L2gradient – a flag, indicating whether a more accurate L_2 norm =sqrt{(dI/dx)^2 + (dI/dy)^2}
should be used to calculate the image gradient magnitude ( L2gradient=true ), or whether the
default L_1 norm =|dI/dx|+|dI/dy| is enough ( L2gradient=false ).
10. Canny Edge Detector - code
Mat src, src_gray;
Mat dst, detected_edges;
int edgeThresh = 1;
int lowThreshold = 1;
int const max_lowThreshold = 100;
int kernel_size = 3;
char* window_name = "Edge Map";
/// Reduce noise with a kernel 3x3. Assume src_gray is already read
blur( src_gray, detected_edges, Size(3,3) );
/// Canny detector
Canny( detected_edges, detected_edges, lowThreshold, lowThreshold, kernel_size );
/// Using Canny's output as a mask, we display our result
dst = Scalar::all(0);
src.copyTo( dst, detected_edges);
imshow( window_name, dst );
11. Hough Transform
• void HoughLines(InputArray image, OutputArray lines, double rho, double theta,
Int threshold, double srn=0, double stn=0 )
• Parameters:
image – 8-bit, single-channel binary source image.

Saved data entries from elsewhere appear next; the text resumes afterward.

-- ==== Sys2Proof/Laws/Injector.lean ====
section
/-! SUPPORT. The injector's writes, byte by byte (42_burst_injector.md R160 to R165). -/

namespace Sys2Proof.Machine

theorem getLsbD_partialMask (r p : Nat) (hr : r < 8) (hp : p < 8) :
    (partialMask r).getLsbD p = decide (8 - r ≤ p) := by
  interval_cases r <;> interval_cases p <;> decide

theorem getLsbD_fillByte (f : Fill) (p : Nat) (hp : p < 8) : (fillByte f).getLsbD p = decide (f = .high) := by
  cases f <;> interval_cases p <;> decide

/-- The `r` most significant bits of the partial byte are the fill, the others stay (R164). -/
theorem getLsbD_partialByte (f : Fill) (r p : Nat) (v : Byte) (hr : r < 8) (hp : p < 8) :
    (partialByte f r v).getLsbD p = if 8 - r ≤ p then decide (f = .high) else v.getLsbD p := by
  have h := getLsbD_partialMask r p hr hp
  cases f with
  | high =>
    simp only [partialByte, BitVec.getLsbD_or, h]
    generalize v.getLsbD p = e
    by_cases hh : 8 - r ≤ p <;> simp [hh]
  | low =>
    simp only [partialByte, BitVec.getLsbD_and, BitVec.getLsbD_not, h]
    generalize v.getLsbD p = e
    by_cases hh : 8 - r ≤ p <;> simp [hh, hp]

theorem mem_fillBytes {m : Memory} {off n : Nat} {v : Byte} {c : Host.Cell} (h : c ∈ fillBytes m off v n) :
    (off ≤ c.1 ∧ c.1 < off + n) ∨ c ∈ m := by
  induction n with
  | zero => exact .inr h
  | succ n ih =>
    rcases Memory.mem_write h with h | h
    · exact .inl (by omega)
    · rcases ih h with h | h
      · exact .inl (by omega)
      · exact .inr h

theorem wf_burstWrites {m : Memory} (len off : Nat) (z : BurstSize) (fill : Fill) (h : m.wf = true) :
    (burstWrites m len off z fill).wf = true := by
  unfold burstWrites
  dsimp only
  split
  · exact Memory.wf_write _ _ (Memory.wf_fillBytes _ _ _ h)
  · exact Memory.wf_fillBytes _ _ _ h

theorem mem_burstWrites {m : Memory} {len off : Nat} {z : BurstSize} {fill : Fill} {c : Host.Cell}
    (h : c ∈ burstWrites m len off z fill) : c.1 < len ∨ c ∈ m := by
  unfold burstWrites at h
  dsimp only at h
  split at h
  · rcases Memory.mem_write h with h | h
    · exact .inl (by omega)
    · rcases mem_fillBytes h with h | h
      · exact .inl (by omega)
      · exact .inr h
  · rcases mem_fillBytes h with h | h
    · exact .inl (by omega)
    · exact .inr h

/-- Every byte after a burst of `n` bits at the offset `off`. -/
theorem read_burstWrites {m : Memory} (hm : m.wf = true) (len off n : Nat) (f : Fill) (k : Nat) :
    (burstWrites m len off (burstSize n) f).read k =
      if off ≤ k ∧ k < off + n / 8 ∧ k < len then fillByte f
      else if k = off + n / 8 ∧ k < len ∧ 0 < n % 8 then partialByte f (n % 8) (m.read k) else m.read k := by
  have hw := Memory.wf_fillBytes off (fillByte f) (min (off + n / 8) len - off) hm
  have hrd := fun k => Memory.read_fillBytes (m := m) off (fillByte f) (min (off + n / 8) len - off) k hm
  have hrange : (off ≤ k ∧ k < off + (min (off + n / 8) len - off)) ↔ (off ≤ k ∧ k < off + n / 8 ∧ k < len) := by
    omega
  unfold burstWrites
  dsimp only
  split
  · next hp =>
    simp only [burstSize] at hp ⊢
    rw [Memory.read_write _ _ _ hw]
    by_cases hk : k = off + n / 8
    · rw [if_pos hk, if_neg (by omega), if_pos (by omega), hrd, if_neg (by omega), hk]
    · rw [if_neg hk, hrd, if_neg (by omega : ¬ (k = off + n / 8 ∧ _))]
      simp only [hrange]
  · next hp =>
    simp only [burstSize] at hp ⊢
    rw [hrd, if_neg (by omega : ¬ (k = off + n / 8 ∧ _))]
    simp only [hrange]

end Sys2Proof.Machine
end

lines – Output vector of lines
rho – Distance resolution of the accumulator in pixels.
theta – Angle resolution of the accumulator in radians.
threshold – Accumulator threshold parameter.
srn – For the multi-scale Hough transform, it is a divisor for the distance
resolution rho.
stn – For the multi-scale Hough transform, it is a divisor for the distance
resolution theta.
13. Cascade classifier
• void CascadeClassifier::detectMultiScale(const Mat& image, vector<Rect>& objects, double
scaleFactor=1.1, int minNeighbors=3, int flags=0, Size minSize=Size(), Size maxSize=Size())
• Parameters:
cascade – Haar classifier cascade (OpenCV 1.x API only). It can be loaded from
XML or YAML file using Load().
image – Matrix of the type CV_8U containing an image where objects are
detected.
objects – Vector of rectangles where each rectangle contains the detected
object.
scaleFactor – Parameter specifying how much the image size is reduced at each
image scale.
minNeighbors – Parameter specifying how many neighbors each candidate
rectangle should have to retain it.
flags – Parameter with the same meaning for an old cascade as in the function
cvHaarDetectObjects. It is not used for a new cascade.
minSize – Minimum possible object size. Objects smaller than that are ignored.
maxSize – Maximum possible object size. Objects larger than that are ignored.